[Task data]
----

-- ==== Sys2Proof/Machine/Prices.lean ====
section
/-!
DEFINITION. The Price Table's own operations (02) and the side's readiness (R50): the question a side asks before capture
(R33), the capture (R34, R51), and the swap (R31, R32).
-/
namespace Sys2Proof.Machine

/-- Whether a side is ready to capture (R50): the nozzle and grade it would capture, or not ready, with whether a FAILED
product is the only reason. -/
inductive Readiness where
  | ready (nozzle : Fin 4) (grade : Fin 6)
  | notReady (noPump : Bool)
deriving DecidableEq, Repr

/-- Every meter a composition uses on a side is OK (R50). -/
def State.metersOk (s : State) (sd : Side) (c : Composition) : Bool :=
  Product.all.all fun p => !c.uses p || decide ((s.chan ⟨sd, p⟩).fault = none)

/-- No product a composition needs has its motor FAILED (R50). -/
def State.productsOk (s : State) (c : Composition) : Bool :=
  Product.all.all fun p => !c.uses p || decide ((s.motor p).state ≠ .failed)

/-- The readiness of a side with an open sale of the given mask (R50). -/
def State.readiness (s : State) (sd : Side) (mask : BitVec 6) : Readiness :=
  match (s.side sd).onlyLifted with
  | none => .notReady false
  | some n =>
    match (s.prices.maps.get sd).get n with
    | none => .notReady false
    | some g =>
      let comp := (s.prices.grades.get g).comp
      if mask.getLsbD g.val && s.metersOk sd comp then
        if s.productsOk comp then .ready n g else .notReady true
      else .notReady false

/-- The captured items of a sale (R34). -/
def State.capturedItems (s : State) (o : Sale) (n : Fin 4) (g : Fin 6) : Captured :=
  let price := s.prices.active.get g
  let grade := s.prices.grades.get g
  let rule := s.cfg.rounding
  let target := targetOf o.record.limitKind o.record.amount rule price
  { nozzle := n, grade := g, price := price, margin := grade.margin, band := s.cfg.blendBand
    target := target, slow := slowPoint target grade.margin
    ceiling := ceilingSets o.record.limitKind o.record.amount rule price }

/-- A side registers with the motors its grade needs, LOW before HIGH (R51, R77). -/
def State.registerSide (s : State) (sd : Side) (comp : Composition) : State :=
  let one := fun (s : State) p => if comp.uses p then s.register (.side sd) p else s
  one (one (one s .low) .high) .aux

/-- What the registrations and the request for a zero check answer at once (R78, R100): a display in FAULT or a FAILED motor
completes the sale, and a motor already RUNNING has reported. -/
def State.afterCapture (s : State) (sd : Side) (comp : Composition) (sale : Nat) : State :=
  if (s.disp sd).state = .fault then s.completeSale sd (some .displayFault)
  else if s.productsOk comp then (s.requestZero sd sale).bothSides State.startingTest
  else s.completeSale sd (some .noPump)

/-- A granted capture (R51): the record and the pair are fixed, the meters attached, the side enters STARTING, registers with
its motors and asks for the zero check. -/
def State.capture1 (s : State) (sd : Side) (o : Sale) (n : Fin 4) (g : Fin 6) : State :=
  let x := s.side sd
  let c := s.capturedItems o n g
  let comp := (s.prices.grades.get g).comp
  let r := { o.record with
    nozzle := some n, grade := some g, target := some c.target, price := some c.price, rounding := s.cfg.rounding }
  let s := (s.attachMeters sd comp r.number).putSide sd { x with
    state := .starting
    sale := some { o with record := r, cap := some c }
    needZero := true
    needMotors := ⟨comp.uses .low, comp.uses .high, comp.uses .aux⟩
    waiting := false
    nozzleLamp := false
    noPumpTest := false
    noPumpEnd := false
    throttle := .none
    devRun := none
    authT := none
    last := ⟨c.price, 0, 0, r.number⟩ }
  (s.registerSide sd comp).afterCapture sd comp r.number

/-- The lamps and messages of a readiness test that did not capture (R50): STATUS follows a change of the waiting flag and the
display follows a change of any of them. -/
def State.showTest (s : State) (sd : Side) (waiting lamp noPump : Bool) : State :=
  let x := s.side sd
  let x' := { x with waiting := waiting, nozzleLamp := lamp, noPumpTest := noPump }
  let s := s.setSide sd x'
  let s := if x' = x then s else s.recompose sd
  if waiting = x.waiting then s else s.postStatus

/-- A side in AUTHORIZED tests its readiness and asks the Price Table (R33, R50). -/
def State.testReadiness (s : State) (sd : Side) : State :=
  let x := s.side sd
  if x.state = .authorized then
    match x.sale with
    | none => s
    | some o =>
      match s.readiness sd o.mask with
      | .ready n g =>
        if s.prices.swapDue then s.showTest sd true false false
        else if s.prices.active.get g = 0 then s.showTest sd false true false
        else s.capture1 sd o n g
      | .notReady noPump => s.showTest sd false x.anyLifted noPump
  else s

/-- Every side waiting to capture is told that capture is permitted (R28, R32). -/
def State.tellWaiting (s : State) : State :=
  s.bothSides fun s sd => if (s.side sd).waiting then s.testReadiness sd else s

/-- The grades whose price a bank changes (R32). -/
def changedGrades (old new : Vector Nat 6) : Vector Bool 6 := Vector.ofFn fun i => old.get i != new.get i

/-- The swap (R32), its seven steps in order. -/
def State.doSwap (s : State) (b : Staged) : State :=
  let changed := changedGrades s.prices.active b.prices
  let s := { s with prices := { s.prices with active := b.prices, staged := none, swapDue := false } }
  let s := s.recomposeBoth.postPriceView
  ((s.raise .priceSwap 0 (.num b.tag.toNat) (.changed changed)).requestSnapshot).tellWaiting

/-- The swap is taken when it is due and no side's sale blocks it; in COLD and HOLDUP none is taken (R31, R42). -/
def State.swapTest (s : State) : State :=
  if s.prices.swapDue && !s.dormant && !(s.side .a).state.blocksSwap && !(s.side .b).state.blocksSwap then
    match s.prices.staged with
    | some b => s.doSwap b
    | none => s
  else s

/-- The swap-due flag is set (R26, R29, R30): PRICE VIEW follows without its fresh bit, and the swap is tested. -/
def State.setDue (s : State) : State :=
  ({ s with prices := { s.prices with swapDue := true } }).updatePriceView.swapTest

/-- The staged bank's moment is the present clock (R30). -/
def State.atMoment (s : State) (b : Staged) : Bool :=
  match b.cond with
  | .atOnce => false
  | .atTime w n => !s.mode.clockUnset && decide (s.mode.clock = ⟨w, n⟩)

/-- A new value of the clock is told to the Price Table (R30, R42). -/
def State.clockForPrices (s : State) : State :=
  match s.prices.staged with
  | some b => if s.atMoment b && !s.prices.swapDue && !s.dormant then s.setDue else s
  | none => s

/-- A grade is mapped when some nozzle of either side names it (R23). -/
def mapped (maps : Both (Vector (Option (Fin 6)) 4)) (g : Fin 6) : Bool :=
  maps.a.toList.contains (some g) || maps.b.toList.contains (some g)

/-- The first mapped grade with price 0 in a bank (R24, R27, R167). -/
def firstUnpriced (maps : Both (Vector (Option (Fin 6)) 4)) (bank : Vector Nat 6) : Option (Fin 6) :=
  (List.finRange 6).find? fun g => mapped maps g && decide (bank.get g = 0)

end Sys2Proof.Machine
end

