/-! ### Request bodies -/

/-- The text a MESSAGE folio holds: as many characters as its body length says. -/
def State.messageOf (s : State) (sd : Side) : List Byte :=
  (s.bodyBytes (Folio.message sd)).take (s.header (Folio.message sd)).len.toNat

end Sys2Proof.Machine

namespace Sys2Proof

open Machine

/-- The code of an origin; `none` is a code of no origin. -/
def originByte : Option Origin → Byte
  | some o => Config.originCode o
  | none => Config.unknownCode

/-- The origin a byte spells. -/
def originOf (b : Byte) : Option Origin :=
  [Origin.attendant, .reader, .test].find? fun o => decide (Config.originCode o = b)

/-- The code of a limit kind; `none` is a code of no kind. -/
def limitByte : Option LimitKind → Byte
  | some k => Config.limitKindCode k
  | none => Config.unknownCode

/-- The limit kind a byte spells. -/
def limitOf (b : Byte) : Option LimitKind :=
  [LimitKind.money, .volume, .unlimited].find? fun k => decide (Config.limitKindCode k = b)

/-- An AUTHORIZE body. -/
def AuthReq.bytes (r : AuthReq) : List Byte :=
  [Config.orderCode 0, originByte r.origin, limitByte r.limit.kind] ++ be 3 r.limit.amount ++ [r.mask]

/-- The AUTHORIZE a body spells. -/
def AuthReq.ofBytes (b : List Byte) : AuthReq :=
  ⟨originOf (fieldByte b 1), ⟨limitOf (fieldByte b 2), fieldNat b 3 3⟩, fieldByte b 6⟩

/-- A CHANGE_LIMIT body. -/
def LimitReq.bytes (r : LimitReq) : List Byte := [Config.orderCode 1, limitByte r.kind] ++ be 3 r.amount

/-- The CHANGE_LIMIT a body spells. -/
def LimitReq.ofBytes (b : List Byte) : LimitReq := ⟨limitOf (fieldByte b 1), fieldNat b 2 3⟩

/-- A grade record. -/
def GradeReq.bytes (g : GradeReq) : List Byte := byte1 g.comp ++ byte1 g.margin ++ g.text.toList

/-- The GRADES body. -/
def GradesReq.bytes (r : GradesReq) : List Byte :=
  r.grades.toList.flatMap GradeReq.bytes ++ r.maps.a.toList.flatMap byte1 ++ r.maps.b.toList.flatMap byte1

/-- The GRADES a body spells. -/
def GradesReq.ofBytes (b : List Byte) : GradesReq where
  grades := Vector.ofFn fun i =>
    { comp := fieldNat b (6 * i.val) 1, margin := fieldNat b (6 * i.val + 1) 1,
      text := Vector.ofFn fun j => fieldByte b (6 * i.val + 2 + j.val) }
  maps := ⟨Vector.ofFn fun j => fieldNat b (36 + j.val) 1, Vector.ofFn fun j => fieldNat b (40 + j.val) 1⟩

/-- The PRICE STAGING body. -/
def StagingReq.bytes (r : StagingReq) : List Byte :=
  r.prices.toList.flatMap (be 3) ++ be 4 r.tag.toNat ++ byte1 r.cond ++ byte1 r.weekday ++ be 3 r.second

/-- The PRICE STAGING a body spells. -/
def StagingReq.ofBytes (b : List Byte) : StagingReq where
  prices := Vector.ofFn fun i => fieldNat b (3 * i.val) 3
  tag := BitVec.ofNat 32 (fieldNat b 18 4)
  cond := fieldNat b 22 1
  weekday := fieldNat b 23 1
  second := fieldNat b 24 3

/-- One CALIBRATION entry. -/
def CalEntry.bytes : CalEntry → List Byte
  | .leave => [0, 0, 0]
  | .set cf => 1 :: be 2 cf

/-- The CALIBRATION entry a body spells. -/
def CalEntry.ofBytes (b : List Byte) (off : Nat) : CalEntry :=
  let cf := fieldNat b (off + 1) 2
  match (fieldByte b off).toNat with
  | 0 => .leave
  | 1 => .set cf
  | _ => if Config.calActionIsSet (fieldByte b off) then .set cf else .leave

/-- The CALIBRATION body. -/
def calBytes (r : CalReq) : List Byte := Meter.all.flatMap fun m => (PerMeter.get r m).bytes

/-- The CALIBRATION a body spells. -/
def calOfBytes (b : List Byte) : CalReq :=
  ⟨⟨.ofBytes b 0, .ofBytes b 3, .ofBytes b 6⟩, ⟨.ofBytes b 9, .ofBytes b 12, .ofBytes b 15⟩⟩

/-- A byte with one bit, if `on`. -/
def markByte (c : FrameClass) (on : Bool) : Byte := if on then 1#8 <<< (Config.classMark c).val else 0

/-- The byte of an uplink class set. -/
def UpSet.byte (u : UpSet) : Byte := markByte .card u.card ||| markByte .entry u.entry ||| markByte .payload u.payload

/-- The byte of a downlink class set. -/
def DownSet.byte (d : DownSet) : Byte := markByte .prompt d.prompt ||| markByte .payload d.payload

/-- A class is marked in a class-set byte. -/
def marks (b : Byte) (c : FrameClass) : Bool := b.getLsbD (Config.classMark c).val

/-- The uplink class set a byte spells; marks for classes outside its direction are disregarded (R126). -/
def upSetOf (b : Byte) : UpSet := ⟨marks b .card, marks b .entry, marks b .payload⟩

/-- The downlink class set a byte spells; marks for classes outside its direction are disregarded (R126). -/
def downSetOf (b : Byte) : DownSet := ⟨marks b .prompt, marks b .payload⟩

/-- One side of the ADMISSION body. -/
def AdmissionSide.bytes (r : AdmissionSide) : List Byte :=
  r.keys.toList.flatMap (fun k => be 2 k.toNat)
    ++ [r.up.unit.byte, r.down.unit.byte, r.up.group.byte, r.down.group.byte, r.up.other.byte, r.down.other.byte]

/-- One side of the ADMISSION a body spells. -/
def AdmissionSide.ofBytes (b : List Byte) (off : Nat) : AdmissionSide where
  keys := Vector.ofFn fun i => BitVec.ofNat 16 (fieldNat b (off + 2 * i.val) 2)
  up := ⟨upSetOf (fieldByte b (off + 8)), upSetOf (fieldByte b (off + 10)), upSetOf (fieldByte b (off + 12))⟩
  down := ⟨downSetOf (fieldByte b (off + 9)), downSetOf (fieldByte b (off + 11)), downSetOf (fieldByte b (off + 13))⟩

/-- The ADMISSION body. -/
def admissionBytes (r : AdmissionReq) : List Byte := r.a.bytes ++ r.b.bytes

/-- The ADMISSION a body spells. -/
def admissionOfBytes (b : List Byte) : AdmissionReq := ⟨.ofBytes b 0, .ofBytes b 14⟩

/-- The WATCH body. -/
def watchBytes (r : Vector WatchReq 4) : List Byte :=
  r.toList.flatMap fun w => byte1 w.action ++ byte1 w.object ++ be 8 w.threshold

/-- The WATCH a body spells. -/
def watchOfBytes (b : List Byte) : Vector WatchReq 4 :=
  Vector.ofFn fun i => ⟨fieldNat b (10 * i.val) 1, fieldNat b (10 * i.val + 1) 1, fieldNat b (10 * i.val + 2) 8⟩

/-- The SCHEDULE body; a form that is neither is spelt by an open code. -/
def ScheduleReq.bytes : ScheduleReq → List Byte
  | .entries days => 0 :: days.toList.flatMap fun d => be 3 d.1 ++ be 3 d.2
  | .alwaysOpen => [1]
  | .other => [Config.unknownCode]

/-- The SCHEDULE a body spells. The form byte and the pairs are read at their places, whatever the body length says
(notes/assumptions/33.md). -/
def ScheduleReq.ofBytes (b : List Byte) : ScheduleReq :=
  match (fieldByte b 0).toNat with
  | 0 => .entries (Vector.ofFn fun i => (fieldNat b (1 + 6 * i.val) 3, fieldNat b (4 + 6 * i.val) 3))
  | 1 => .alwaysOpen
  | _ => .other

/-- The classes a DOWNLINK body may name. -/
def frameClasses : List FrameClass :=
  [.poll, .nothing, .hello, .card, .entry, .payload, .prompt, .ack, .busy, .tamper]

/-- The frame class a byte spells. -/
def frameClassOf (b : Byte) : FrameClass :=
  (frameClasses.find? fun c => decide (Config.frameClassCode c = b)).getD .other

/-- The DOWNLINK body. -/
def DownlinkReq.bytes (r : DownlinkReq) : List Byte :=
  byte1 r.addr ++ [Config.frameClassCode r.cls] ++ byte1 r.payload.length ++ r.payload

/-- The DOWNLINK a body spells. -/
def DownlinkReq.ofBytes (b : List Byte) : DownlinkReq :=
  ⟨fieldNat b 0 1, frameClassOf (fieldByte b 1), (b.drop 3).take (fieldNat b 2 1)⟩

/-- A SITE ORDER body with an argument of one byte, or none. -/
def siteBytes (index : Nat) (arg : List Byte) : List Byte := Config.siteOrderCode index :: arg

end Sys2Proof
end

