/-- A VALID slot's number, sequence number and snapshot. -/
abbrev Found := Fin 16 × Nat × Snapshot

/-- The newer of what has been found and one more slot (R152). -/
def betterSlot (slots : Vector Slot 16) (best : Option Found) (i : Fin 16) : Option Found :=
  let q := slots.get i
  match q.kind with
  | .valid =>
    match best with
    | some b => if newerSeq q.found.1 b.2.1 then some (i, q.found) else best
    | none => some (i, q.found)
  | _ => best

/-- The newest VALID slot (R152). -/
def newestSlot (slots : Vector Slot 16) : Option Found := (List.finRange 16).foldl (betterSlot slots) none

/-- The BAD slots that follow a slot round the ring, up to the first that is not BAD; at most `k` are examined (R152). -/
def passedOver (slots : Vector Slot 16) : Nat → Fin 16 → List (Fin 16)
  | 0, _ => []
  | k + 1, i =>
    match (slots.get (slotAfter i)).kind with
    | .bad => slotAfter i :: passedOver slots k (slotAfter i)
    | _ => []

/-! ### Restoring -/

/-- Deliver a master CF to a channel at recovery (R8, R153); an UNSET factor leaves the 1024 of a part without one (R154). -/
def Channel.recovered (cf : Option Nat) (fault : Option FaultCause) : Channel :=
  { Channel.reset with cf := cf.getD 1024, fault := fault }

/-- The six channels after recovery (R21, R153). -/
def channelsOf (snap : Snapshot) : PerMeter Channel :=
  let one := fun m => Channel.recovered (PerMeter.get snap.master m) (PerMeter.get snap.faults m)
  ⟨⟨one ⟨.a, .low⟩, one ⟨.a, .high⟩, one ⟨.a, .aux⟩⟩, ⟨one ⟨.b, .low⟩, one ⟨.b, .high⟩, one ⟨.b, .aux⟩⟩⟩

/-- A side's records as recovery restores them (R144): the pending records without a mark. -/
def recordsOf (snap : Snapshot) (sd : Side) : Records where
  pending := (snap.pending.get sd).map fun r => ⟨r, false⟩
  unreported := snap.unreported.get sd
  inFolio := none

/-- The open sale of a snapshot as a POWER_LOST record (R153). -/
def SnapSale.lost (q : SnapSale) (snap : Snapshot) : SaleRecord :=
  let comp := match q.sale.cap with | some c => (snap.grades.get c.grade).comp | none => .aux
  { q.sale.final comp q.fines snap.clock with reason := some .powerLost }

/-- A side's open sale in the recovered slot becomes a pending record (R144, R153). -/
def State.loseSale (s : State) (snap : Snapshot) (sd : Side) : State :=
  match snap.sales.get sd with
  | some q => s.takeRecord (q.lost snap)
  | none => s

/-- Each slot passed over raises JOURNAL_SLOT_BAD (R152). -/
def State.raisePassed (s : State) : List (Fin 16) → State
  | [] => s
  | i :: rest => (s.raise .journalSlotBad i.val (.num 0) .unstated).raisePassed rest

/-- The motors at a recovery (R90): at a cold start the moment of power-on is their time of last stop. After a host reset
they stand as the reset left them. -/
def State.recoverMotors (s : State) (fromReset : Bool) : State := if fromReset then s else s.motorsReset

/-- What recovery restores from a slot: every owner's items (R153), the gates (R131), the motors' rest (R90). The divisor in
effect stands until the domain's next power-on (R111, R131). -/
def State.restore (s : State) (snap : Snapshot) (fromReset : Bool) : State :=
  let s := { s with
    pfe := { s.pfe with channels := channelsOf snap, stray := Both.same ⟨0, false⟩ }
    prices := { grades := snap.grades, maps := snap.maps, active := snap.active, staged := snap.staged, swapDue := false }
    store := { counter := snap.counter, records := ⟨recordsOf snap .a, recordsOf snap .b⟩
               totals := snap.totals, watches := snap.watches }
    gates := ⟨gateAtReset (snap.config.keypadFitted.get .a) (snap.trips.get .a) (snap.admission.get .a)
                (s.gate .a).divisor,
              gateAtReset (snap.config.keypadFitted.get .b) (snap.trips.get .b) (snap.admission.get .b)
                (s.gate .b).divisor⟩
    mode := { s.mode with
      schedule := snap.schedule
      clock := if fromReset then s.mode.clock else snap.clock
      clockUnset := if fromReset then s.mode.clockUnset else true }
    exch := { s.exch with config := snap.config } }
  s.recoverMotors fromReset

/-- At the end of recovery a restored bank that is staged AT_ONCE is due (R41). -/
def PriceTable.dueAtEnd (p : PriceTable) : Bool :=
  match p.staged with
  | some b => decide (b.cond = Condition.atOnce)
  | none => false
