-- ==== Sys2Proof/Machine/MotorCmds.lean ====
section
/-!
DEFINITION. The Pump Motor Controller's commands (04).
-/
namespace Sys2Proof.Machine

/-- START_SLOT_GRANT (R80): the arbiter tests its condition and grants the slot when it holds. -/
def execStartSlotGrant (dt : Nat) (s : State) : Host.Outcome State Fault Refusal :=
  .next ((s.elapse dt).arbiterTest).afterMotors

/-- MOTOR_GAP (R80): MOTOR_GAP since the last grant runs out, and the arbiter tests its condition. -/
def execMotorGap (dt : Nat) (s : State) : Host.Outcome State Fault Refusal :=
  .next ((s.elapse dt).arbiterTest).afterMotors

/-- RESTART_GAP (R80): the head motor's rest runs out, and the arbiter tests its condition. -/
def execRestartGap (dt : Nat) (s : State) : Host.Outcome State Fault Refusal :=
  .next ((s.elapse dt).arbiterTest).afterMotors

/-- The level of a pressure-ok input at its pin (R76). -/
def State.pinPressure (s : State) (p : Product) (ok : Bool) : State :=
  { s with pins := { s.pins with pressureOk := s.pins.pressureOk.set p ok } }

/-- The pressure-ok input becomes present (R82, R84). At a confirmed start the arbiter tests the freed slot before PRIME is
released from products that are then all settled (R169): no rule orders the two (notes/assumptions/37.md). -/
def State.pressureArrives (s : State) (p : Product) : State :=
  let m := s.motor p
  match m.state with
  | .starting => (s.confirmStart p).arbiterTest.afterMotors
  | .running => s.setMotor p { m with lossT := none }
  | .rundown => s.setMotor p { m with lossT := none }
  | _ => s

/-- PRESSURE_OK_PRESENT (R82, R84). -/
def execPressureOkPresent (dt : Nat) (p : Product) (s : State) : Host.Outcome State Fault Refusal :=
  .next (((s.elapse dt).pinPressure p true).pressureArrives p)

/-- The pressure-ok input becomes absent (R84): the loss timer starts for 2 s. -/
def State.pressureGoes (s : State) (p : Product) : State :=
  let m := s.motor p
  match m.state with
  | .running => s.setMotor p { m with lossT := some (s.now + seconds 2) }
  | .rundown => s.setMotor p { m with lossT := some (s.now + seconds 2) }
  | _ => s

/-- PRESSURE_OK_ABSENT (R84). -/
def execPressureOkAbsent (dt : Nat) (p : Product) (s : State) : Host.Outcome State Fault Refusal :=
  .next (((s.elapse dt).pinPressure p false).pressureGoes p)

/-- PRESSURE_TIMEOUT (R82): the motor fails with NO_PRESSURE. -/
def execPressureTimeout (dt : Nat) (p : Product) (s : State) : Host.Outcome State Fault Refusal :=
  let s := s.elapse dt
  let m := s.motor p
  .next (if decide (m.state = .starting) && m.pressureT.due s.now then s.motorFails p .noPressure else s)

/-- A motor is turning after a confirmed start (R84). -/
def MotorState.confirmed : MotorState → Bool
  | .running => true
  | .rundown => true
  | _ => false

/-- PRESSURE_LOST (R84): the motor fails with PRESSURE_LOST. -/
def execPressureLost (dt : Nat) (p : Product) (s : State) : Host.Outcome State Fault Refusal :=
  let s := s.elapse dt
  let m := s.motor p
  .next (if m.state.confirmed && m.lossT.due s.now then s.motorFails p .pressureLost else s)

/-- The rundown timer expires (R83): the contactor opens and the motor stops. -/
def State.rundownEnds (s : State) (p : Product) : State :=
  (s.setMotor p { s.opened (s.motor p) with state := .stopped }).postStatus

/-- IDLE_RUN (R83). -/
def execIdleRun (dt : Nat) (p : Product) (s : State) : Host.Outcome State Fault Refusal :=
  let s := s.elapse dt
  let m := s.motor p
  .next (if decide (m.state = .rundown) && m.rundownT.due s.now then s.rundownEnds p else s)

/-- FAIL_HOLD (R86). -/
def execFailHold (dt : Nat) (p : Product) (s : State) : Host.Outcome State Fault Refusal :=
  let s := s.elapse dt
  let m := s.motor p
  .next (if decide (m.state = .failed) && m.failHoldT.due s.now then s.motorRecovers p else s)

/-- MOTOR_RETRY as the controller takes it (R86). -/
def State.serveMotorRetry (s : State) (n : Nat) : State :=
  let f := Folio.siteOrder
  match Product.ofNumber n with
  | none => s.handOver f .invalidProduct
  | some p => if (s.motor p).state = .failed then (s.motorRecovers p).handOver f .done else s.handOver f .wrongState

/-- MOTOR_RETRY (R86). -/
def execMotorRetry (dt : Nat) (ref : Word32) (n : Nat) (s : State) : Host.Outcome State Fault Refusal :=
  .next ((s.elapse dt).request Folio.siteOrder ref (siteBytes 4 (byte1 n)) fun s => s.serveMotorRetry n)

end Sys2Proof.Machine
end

----

Please reproduce, exactly as they appear above, the lines from the line containing "ceiling := ceilingSets" up to and including the line containing "let s := if".

    ceiling := ceilingSets o.record.limitKind o.record.amount rule price }

/-- A side registers with the motors its grade needs, LOW before HIGH (R51, R77). -/
def State.registerSide (s : State) (sd : Side) (comp : Composition) : State :=
  let one := fun (s : State) p => if comp.uses p then s.register (.side sd) p else s
  one (one (one s .low) .high) .aux

/-- What the registrations and the request for a zero check answer at once (R78, R100): a display in FAULT or a FAILED motor
completes the sale, and a motor already RUNNING has reported. -/
def State.afterCapture (s : State) (sd : Side) (comp : Composition) (sale : Nat) : State :=
  if (s.disp sd).state = .fault then s.completeSale sd (some .displayFault)
  else if s.productsOk comp then (s.requestZero sd sale).bothSides State.startingTest
  else s.completeSale sd (some .noPump)

/-- A granted capture (R51): the record and the pair are fixed, the meters attached, the side enters STARTING, registers with
its motors and asks for the zero check. -/
def State.capture1 (s : State) (sd : Side) (o : Sale) (n : Fin 4) (g : Fin 6) : State :=
  let x := s.side sd
  let c := s.capturedItems o n g
  let comp := (s.prices.grades.get g).comp
  let r := { o.record with
    nozzle := some n, grade := some g, target := some c.target, price := some c.price, rounding := s.cfg.rounding }
  let s := (s.attachMeters sd comp r.number).putSide sd { x with
    state := .starting
    sale := some { o with record := r, cap := some c }
    needZero := true
    needMotors := ⟨comp.uses .low, comp.uses .high, comp.uses .aux⟩
    waiting := false
    nozzleLamp := false
    noPumpTest := false
    noPumpEnd := false
    throttle := .none
    devRun := none
    authT := none
    last := ⟨c.price, 0, 0, r.number⟩ }
  (s.registerSide sd comp).afterCapture sd comp r.number

/-- The lamps and messages of a readiness test that did not capture (R50): STATUS follows a change of the waiting flag and the
display follows a change of any of them. -/
def State.showTest (s : State) (sd : Side) (waiting lamp noPump : Bool) : State :=
  let x := s.side sd
  let x' := { x with waiting := waiting, nozzleLamp := lamp, noPumpTest := noPump }
  let s := s.setSide sd x'
  let s := if x' = x then s else s.recompose sd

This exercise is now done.